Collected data
........

/-- R351, R353, R355: RESUME lets a PARKED slot go on at C.EPC, or past it, ABORT ends its activation, and both resume or end a parked
copy or stream (a copy once the granules below the one that failed have been performed and counted, R237); a stale token answers 1 and
changes nothing, a mode that does not apply 2.  That a stale token answers 1 whatever the mode is the model's reading (log entry 15), and
so is that a resumed frame fetches its body words again (log entry 20). -/
def Obligations.ResumeAndAbort : Prop :=
  ∀ (s : State) (d a b : BitVec 5) (core n : Nat), Serves s [.x a, .x b, .x d] → s.me.queue = [] →
    let w := s.me.x a
    let mode := s.me.x b
    let c := s.ctx (.slot core n)
    let here := resumedAt c
    let abortOf := Instr.abort d a
    (NamesSlot s w core n →
      (Fresh s w core n →
        (mode = 0 → ∃ t, exec (.resume d a b) s = .next t ∧ Answered s t core n { c with ctl := here } d 0) ∧
        (mode = 1 → ∃ t, exec (.resume d a b) s = .next t
          ∧ Answered s t core n { c with trap := { c.trap with prog := 0 }, ctl := here.advance } d 0) ∧
        (1 < mode.toNat → ∃ t, exec (.resume d a b) s = .next t ∧ WroteX s t d 2) ∧
        (Canonical s → c.firstPoison = none → c.rackFault = 0 → c.pressFault = 0 → c.trelFault = 0 →
          ∃ t, exec abortOf s = .next t ∧ t.me = wroteOf s.me d 0 ∧ (t.ctx (.slot core n)).ctl.status = .free
            ∧ (t.ctx (.slot core n)).regs.x = c.regs.x ∧ (t.ctx (.slot core n)).regs.v = c.regs.v
            ∧ (∀ b, b ≠ s.cur → b ≠ .slot core n → t.ctx b = s.ctx b) ∧ t.mem = s.mem ∧ t.groups = s.groups
            ∧ ∀ m o, (t.core m).slice.read o = if m = core ∧ o = c.sp.tcb.toNat % 2 ^ 18 + 0x1C then
                BitVec.ofNat 8 (c.trap.cause.toNat % 2 ^ 8) else (s.core m).slice.read o)) ∧
      (¬ Fresh s w core n → ∀ i ∈ ([.resume d a b, abortOf] : List Instr), ∃ t, exec i s = .next t ∧ WroteX s t d 1)) ∧
    (∀ j, s.tokenCore w = some core → w.toNat / 2 ^ 19 % 8 = 1 → s.tokenJob core w = some j →
      let k := w.toNat / 2 ^ 22 % 2 ^ 4
      (mode = 0 → ∃ t, exec (.resume d a b) s = .next t ∧ t.me = wroteOf s.me d 0
        ∧ (t.core core).inflight.find? k = some { j with parked := none }
        ∧ (∀ i, i ≠ k → (t.core core).inflight.find? i = (s.core core).inflight.find? i) ∧ t.clusters = s.clusters) ∧
      let failed := ({ j with parked := none, doomed := j.parked, edge := j.parkAt } : Job).settle
      ∃ t, exec abortOf s = .next t ∧ t.me = wroteOf s.me d 0
        ∧ (t.core core).inflight.find? k = if failed.countedTo failed.edge then none else some failed) ∧
    (∀ st, s.tokenCore w = some core → w.toNat / 2 ^ 19 % 8 = 2 → s.tokenStream core w = some st →
      (mode = 0 → ∃ t, exec (.resume d a b) s = .next t ∧ t.me = wroteOf s.me d 0
        ∧ (t.trellis (clusterOf core)).stream = some { st with parked := none } ∧ t.cores = s.cores) ∧
      ∃ t, exec abortOf s = .next t ∧ t.me = wroteOf s.me d 0 ∧ (t.trellis (clusterOf core)).stream = none) ∧
    (s.tokenCore w = none → ∀ i ∈ ([.resume d a b, abortOf] : List Instr), ∃ t, exec i s = .next t ∧ Trapped s t 0x05 w)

........

◆ Your instructions
Take the stretch of lines above from the one containing "(Fresh s w core n →" through the one containing "BitVec.ofNat 8 (c.trap.cause.toNat" and repeat it exactly, adding no other line.

◆ Result of this task
      (Fresh s w core n →
        (mode = 0 → ∃ t, exec (.resume d a b) s = .next t ∧ Answered s t core n { c with ctl := here } d 0) ∧
        (mode = 1 → ∃ t, exec (.resume d a b) s = .next t
          ∧ Answered s t core n { c with trap := { c.trap with prog := 0 }, ctl := here.advance } d 0) ∧
        (1 < mode.toNat → ∃ t, exec (.resume d a b) s = .next t ∧ WroteX s t d 2) ∧
        (Canonical s → c.firstPoison = none → c.rackFault = 0 → c.pressFault = 0 → c.trelFault = 0 →
          ∃ t, exec abortOf s = .next t ∧ t.me = wroteOf s.me d 0 ∧ (t.ctx (.slot core n)).ctl.status = .free
            ∧ (t.ctx (.slot core n)).regs.x = c.regs.x ∧ (t.ctx (.slot core n)).regs.v = c.regs.v
            ∧ (∀ b, b ≠ s.cur → b ≠ .slot core n → t.ctx b = s.ctx b) ∧ t.mem = s.mem ∧ t.groups = s.groups
            ∧ ∀ m o, (t.core m).slice.read o = if m = core ∧ o = c.sp.tcb.toNat % 2 ^ 18 + 0x1C then
                BitVec.ofNat 8 (c.trap.cause.toNat % 2 ^ 8) else (s.core m).slice.read o)) ∧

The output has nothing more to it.